Mapnik vector tile-based geocoder with support for swappable data sources. This is an implementation of some of the concepts of Error-Correcting Geocoding by Dennis Luxen.
npm install
Carmen no longer ships with any default or sample data. Sample data will be provided in a future release.
Carmen comes with command line utilities that also act as examples of API usage.
To query the default indexes:
./scripts/carmen.js --query="new york"
To analyze an index:
./scripts/carmen-analyze.js tiles/01-ne.country.mbtiles
Create a new Carmen geocoder instance. Takes a hash of index objects to use,
keyed by each id
. Each index object should be an instance of a CarmenSource
object.
var Carmen = require('carmen');
var MBTiles = require('mbtiles');
var geocoder = new Carmen({
country: new MBTiles('./country.mbtiles'),
province: new MBTiles('./province.mbtiles')
});
geocoder.geocode('New York', {}, callback);
Each CarmenSource
is a tilelive API source that has additional geocoder
methods (see Carmen Source API below). In addition following
tilelive#getInfo
keys affect how Carmen source objects operate.
attribute | description |
---|---|
maxzoom | The assumed zoom level of the zxy geocoder grid index. |
geocoder_layer | Optional. A string in the form layer.field . layer is used to determine what layer to query for context operations. Defaults to the first layer found in a vector source. |
geocoder_address | Optional. A flag (0/1) to indicate that an index can geocode address (house numbers) queries. Defaults to 0. |
geocoder_format | Optional. A string containing how to format the resulting place_name field. Ie: {address._number} {address._name} {place._name} where address /place are the extid of a given index and _name /_number are internal carmen designators to replace with the first text value from carmen:text & the matched address. This string can also map to string properties on the geojson. ie {extid.title} would be replace with feature.properties.title for the indexed GeoJSON for the given extid. By adding multiple geocoder_format keys with a language tag (e.g. geocoder_format_zh ), multiple formats can be supported and engaged by using a language flag.
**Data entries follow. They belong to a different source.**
/-- Every copy of lines [va, va + n) of an object in a Basin or an L2 of this package is written back, by requests that
count in BUSY, and invalidated (R91); lines on their way fill no cache. -/
def State.recallHere (s : State) (h : Word) (va n : Nat) : State :=
  let in_ := fun (l : BasinLine) => l.handle == h && va / 64 * 64 ≤ l.va.toNat && l.va.toNat < va + n
  let s := s.cores.foldl (fun s c => ([0, 1] : List (BitVec 1)).foldl (fun s b => (s.flushBasin c.1 b in_).dropBasin c.1 b in_) s) s
  let s := (List.range 41).foldl (fun s u => s.spoilFills u h va n) s
  s.l2DropAll fun l => l.handle == h && va / 64 * 64 ≤ l.va && l.va < va + n

/-- R91 steps 1 and 2: HOLD is set, and every copy of the segment's lines is written back and invalidated, across the
domain. -/
def State.hold (s : State) (m : Migration) : State :=
  let s := s.setLeaf m.leafPa fun l => putBits l 60 60 1
  let s := (s.recallHere m.handle m.va.toNat m.size).recallFar m.handle m.va.toNat m.size
  { s with objs := { s.objs with migrations := s.objs.migrations ++ [m] } }

/-- Start to move the segment at va of an object to a tier and frame, or to another package. -/
def State.startMove (s : State) (h : Word) (va leafPa : Nat) (large : Bool) (tier pkg pfn : Nat) (why : MigrWhy) : State :=
  let id := s.objs.nextReq
  let s : State := { s with objs := { s.objs with nextReq := id + 1 } }
  s.hold { id, handle := h, va := BitVec.ofNat 52 va, large, leafPa, tier := BitVec.ofNat 2 tier, pkg := BitVec.ofNat 10 pkg,
           pfn := BitVec.ofNat 32 pfn, phase := 1, since := s.now, why }

/-- HOLD clears: the held requests of the segment go on in the order of arrival. -/
def State.unhold (s : State) (m : Migration) : State :=
  let s := s.setLeaf m.leafPa fun l => putBits l 60 60 0
  let in_ := fun (w : Waiter) => m.va.toNat ≤ w.va.toNat && w.va.toNat < m.va.toNat + m.size
  { s with objs := { s.objs with units := s.objs.units.map fun u => (u.1, ({ u.2 with held := u.2.held.filter fun w => !in_ w } : HandleUnit)) } }

/-- The end of a migration reaches whoever asked for it: 0 done, 1 aborted, 2 lost. -/
def State.moveDone (s : State) (m : Migration) (how : Nat) : State :=
  match m.why with
  | .command src =>
    let st := if how = 0 then Status.ok else if how = 1 then Status.omBusy else Status.objLost
    let note := fun (c : OmCmd) => if c.src = src ∧ c.started ∧ st ≠ Status.ok then { c with result := st } else c
    let first := fun (c : OmCmd) => c.src == src && c.started && bits c.words[0].toNat 63 56 == 0x14 && c.words[1] == m.handle
    { s with host := { s.host with cmds := lmap1 first note s.host.cmds, omcalls := lmap1 first note s.host.omcalls } }
  | .instr n dst =>
    let c := s.sysCore n.toNat
    -- MIGR has no status for an aborted handover: the value is free
    let v := if how = 0 then 0 else if how = 2 then 2 else Config.freeWord s.free
    let s := if how = 1 then { s with free := s.free + 1 } else s
    s.setSys n.toNat { c with ctx := c.ctx.landS dst v }
  | _ => s

/-- The task of the parked step that waits for a segment (R94). -/
def State.waitingTask (s : State) (va n : Nat) : Word :=
  ((s.cores.flatMap fun c => ([0, 1] : List (BitVec 1)).filterMap fun b =>
      (c.2.bank b).fault.bind fun fi => if fi.cause = Cause.objMissing ∧ va ≤ fi.va.toNat ∧ fi.va.toNat < va + n then some fi.task else none).head?).getD 0

/-- The pool blocks of 64 KiB that lie in a segment. -/
def Migration.blocks (m : Migration) : List Nat := (List.range (m.size / 65536)).map fun j => m.va.toNat + 65536 * j

/-- The object that a page belongs to, with its entry. -/
def State.objectAt (s : State) (va : Nat) : Option (Word × Entry) :=
  s.heldObjects.find? fun x => eVbase x.2 ≤ va && va < eVbase x.2 + eBufs x.2 * eSpan x.2

/-- A frame lies within the capacity of its tier, on striped groups where it must (R83), and holds no segment, nor is
one on its way there. -/
def State.frameFree (s : State) (tier pfn : Nat) : Bool :=
  (match tier with
    | 0 => pfn / 65536 < 192
    | 1 => pfn < 2 ^ 24
    | _ => s.links.cxl.any fun p => p.2.covers pfn)
  && (s.segmentsWhere fun l => leafTier l == tier && leafPfn l ≤ pfn && pfn < leafPfn l + 32).all (fun x =>
      let l := s.leafNow x.2.2
      let big := (s.objectAt x.2.1).any fun o => eLarge o.2
      !(leafPfn l ≤ pfn && pfn < leafPfn l + (if big then 32 else 1)))
  && s.objs.migrations.all fun m => m.pkg ≠ s.pkg || m.tier.toNat ≠ tier || !(m.pfn.toNat ≤ pfn && pfn < m.pfn.toNat + m.size / 65536)

/-- Frames of a list that an allocation may take: free, of the page size, and no two alike. -/
def State.framesOk (s : State) (tier : Nat) (large : Bool) (l : List Nat) : Bool :=
  l.eraseDups.length == l.length
    && l.all fun p => (!large || p % 32 == 0) && (List.range (if large then 32 else 1)).all fun j => s.frameFree tier (p + j)

/-- The group's mode may be set: it is already so, or no segment lies in the group. -/
def State.modeOk (s : State) (striped : Bool) (pfn : Nat) : Bool :=
  s.objs.striped.contains (groupOf pfn) == striped
    || (s.segmentsWhere fun l => leafTier l == 0 && groupOf (leafPfn l) == groupOf pfn).isEmpty
def State.setMode (s : State) (striped : Bool) (pfn : Nat) : State :=
  let rest := s.objs.striped.filter (· ≠ groupOf pfn)
  { s with objs := { s.objs with striped := if striped then groupOf pfn :: rest else rest } }

/-- The addresses that a walk to a page reads. -/
def State.walkAddrs (s : State) (va : Nat) : List Nat :=
  let rd := fun a => bits (mword s.mem a).toNat 39 5 * 32
  let a1 := s.objs.ptRoot.toNat + 8 * (ptIndex va 1).1
  let a2 := rd a1 + 8 * (ptIndex va 2).1
  let a3 := rd a2 + 8 * (ptIndex va 3).1
  a1 :: match s.walkTables va with
    | .ok (a, l, large) => [a2, a3, a, leafPaOf l large va]
    | .error 1 => []
    | .error 2 => [a2]
    | .error _ => [a2, a3]
/-- The object manager reaches pages: their tables, leaves and frames (R22). -/
def State.touchPages (s : State) (vas : List Nat) : State :=
  (vas.flatMap s.walkAddrs).foldl State.touchStack s

/-- The entry of an object with segments here. -/
def State.entryHere (s : State) (h : Word) : Entry :=
  if hHome h = s.pkgNo then s.entryInMem (hIndex h)
  else ((s.objs.guests.find? fun g => objKey g.1 == objKey h).map fun g => g.2).getD default

/-- R91 steps 4 to 6 within the package: the bytes move, the leaf is rewritten, TLB entries go, HOLD clears, and the old
frame is zero-pending. A flash segment keeps its block (R89). -/
def State.moveHere (s : State) (m : Migration) : State :=
  let leaf := s.leafNow m.leafPa
  let e := s.entryHere m.handle
  let old := leafPaOf leaf m.large m.va.toNat
  let s := (s.touchPages [m.va.toNat]).touchStack (frameBase m.tier.toNat 0 m.pfn.toNat)
  let s := if leafTier leaf = 0 ∧ m.tier ≠ 0 then
      m.blocks.foldl (fun s va => s.tagBlock m.handle e va (old + (va - m.va.toNat))) s else s
  let back := tfind s.objs.flashHome m.leafPa
  let toFlash := back.isSome && m.tier ≠ 0
  let s :=
    if toFlash then s
    else
      let bytes := mread s.mem old m.size
      let s := s.takeFrames m.tier.toNat m.pfn.toNat (m.size / 65536)
      let s := if m.tier = 0 then s.setMode (eCompute e || eLayout e == 2) m.pfn.toNat else s
      { s with mem := mwrite s.mem (frameBase m.tier.toNat 0 m.pfn.toNat) bytes }
  let s := if leafTier leaf = 3 then { s with objs := { s.objs with flashHome := tset s.objs.flashHome m.leafPa leaf } }
    else if toFlash then { s with objs := { s.objs with flashHome := tdel s.objs.flashHome m.leafPa } } else s
  let s := s.setLeaf m.leafPa fun l =>
    match back with
    | some b => if toFlash then putBits (putBits b.toNat 60 60 1) 55 40 (bits l 55 40)
                else putBits (putBits (putBits l 62 61 m.tier.toNat) 34 32 0) 31 0 m.pfn.toNat
    | none => putBits (putBits (putBits l 62 61 m.tier.toNat) 34 32 0) 31 0 m.pfn.toNat
  let s := (s.leafChanged m.va.toNat m.size).freeSegment leaf m.large
  let s := s.unhold m
  let s := if m.tier = 0 ∧ leafTier leaf ≠ 0 then
      m.blocks.foldl (fun s va => s.checkBlock m.handle e va (frameBase 0 0 m.pfn.toNat + (va - m.va.toNat)) (leafTier leaf)
        (s.waitingTask m.va.toNat m.size)) s else s
  ((s.dropMigration m).moveDone m 0)

/-! ### Handover to another package (R118, R119)

Its messages (log entry 48), with the number of the handover first: 0 KEYXFER, 1 accepted, 2 refused, 3 DATAOK, 4 REBIND,
5 CONFIRM, 6 erase, 7 the segment that the copy brings, 8 the source has erased its copy and asks the home to rebind, 9 the home
is done, 10 the object is lost, 11 a report is asked for, 12 the EK and DEVID of the report. The arrival of 1, 2, 3 and 5 is an
event of its own. -/

def State.sendHand (s : State) (dst step : Nat) (h : Word) (args : List Nat) (data : List Byte := []) : State :=
  s.sendReq dst { plainReq .C (.handover (BitVec.ofNat 4 step) (args.map (BitVec.ofNat 64)) data) with handle := h }
def Migration.args (m : Migration) : List Nat := [m.id, m.va.toNat, m.size]

/-- The stored bytes of the segment leave for D, line by line, over the X path. -/
def State.sendSegment (s : State) (m : Migration) : State :=
  let pa := leafPaOf (s.leafNow m.leafPa) m.large m.va.toNat
  (List.range (m.size / 64)).foldl (fun s j =>
    let va := m.va.toNat + 64 * j
    s.issueReq { id := 0, unit := 40, who := .sys 0, bank := 0, run := moveRun m.id, task := 0, world := BitVec.ofNat 8 (hWorld m.handle), path := .X,
                 ord := 0, issued := s.now, place := { noPlace m.handle m.pkg with va := BitVec.ofNat 52 va, width := 512 },
                 floor := 0, fences := [], kind := .rawLine (mread s.mem (pa + 64 * j) 64), remote := true })
    (s.sendHand m.pkg.toNat 7 m.handle m.args)

/-- The handover stops: the source goes on as before (Table 5-7). -/
def State.abortMove (s : State) (m : Migration) : State :=
  (((s.unhold m).dropMigration m).sendHand m.pkg.toNat 6 m.handle m.args).moveDone m 1

/-- The world has a segment on this package beside those that p names. -/
def State.worldHasSegment (s : State) (w : Nat) (p : Nat → Bool) : Bool :=
  s.heldObjects.any fun x => hWorld x.1 == w && (s.segments x.2).any fun y => !p y.2.1

/-! ### Events -/

/-- MIGRATION_BUSY_ZERO. -/
def execMigrationBusyZero (id : U32) (s : State) : Host.Outcome State Fault Refusal :=
  match s.migration? id.toNat with
  | none => .next s
  | some m =>
    let leaf := s.leafNow m.leafPa
    if m.phase ≠ 1 || leafBusy leaf ≠ 0 || s.recallOpen m.va.toNat m.size then .next s
    else if m.pkg = s.pkg then
      let s := s.putMigration { m with phase := 2, since := s.now }
      -- a flash segment is read by an NVMe command (R34)
      if leafTier leaf = 3 then
        .next (s.nvmeIssue (leafPort leaf) (m.id % 32768) .read)
      else .next s
    else if hWorld m.handle = 0 then .next ((s.putMigration { m with phase := 4, since := s.now }).sendSegment m)
    else .next ((s.putMigration { m with phase := 3, since := s.now }).sendHand m.pkg.toNat 11 m.handle m.args)

/-- MIGRATION_COPY_DONE. -/
def execMigrationCopyDone (id : U32) (s : State) : Host.Outcome State Fault Refusal :=
  match s.migration? id.toNat with
  | none => .next s
  | some m =>
    let leaf := s.leafNow m.leafPa
    let reading := leafTier leaf == 3 && (s.flashPort (leafPort leaf)).nvmeOpen (m.id % 32768)
    if m.phase ≠ 2 || reading then .next s
    else if !hasStorage (frameBase m.tier.toNat 0 m.pfn.toNat) then .fault (.noStorage (frameBase m.tier.toNat 0 m.pfn.toNat))
    else .next (s.moveHere m)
See test/geocoder-unit.address-format.test.js for more examples. |
geocoder_resolution | Optional. Integer bonus against maxzoom used to increase the grid index resolution when indexing. Defaults to 0. |
geocoder_group | Optional + advanced. For indexes that share the exact same tile source, IO operations can be grouped. No default. |
geocoder_tokens | Optional + advanced. An object with a 1:1 from => to mapping of token strings to replace in input queries. e.g. 'Streets' => 'St'. |
geocoder_name | Optional + advanced. A string to use instead of the provided config index id/key allowing multiple indexes to be treated as a single "logical" index. |
geocoder_type | Optional + advanced. A string to be used instead the config index id/key. Omission of this falls back to geocoder_name and then to the id. |
geocoder_types | Optional + advanced. An array of type strings. Only necessary for indexes that include multitype features. |
geocoder_version | Required. Should be set to 6 for carmen@v11.x. Index versions <= 1 can be used for reverse geocoding but not forward. |
geocoder_cachesize | Optional + advanced. Maximum number of shards to allow in the carmen-cache message cache. Defaults uptream to 65536 (maximum number of possible shards). |
geocoder_address_order | Optional + advanced. A string that can be set to ascending or descending to indicate the expected ordering of address components for an index. Defaults to ascending . |
geocoder_inherit_score | Optional + advanced. Set to true if features from this index should appear above other identically (ish) named parent features that are part of its context (e.g. promote New York (city) promoted above New York (state)). Defaults to false . |
Note: The sum of maxzoom + geocoder_resolution must be no greater than 14.
attribute | description |
---|---|
geocoder_shardlevel | Deprecated. An integer order of magnitude that geocoder data is sharded. Defaults to 0. |
Given a query
string, call callback with (err, results)
of possible contexts
represented by that string. The following are all optional and can be provided
as part of the options
object:
limit
- number. Adjust the maximium number of features returned. Defaults to 5.proximity
- a [ lon, lat ]
array to use for biasing search results.
Features closer to the proximity value will be given priority over those
further from the proximity value.types
- an array of string types. Only features matching one of the types
specified will be returned.allow_dupes
- boolean. If true, carmen will allow features with identical
place names to be returned. Defaults to false.debug
- boolean. If true, the carmen debug object will be returned as part
of the results and internal carmen properties will be preserved on feature
output. Defaults to false.stats
- boolean. If true, the carmen stats object will be returned as part
of the results.language
- ISO country code. If carmen:text_{lc}
and/or geocoder_format_{lc}
are available on a features, response will be returned in that language and
appropriately formatted.bbox
- a [ w, s, e, n ]
bbox array to use for limiting search results.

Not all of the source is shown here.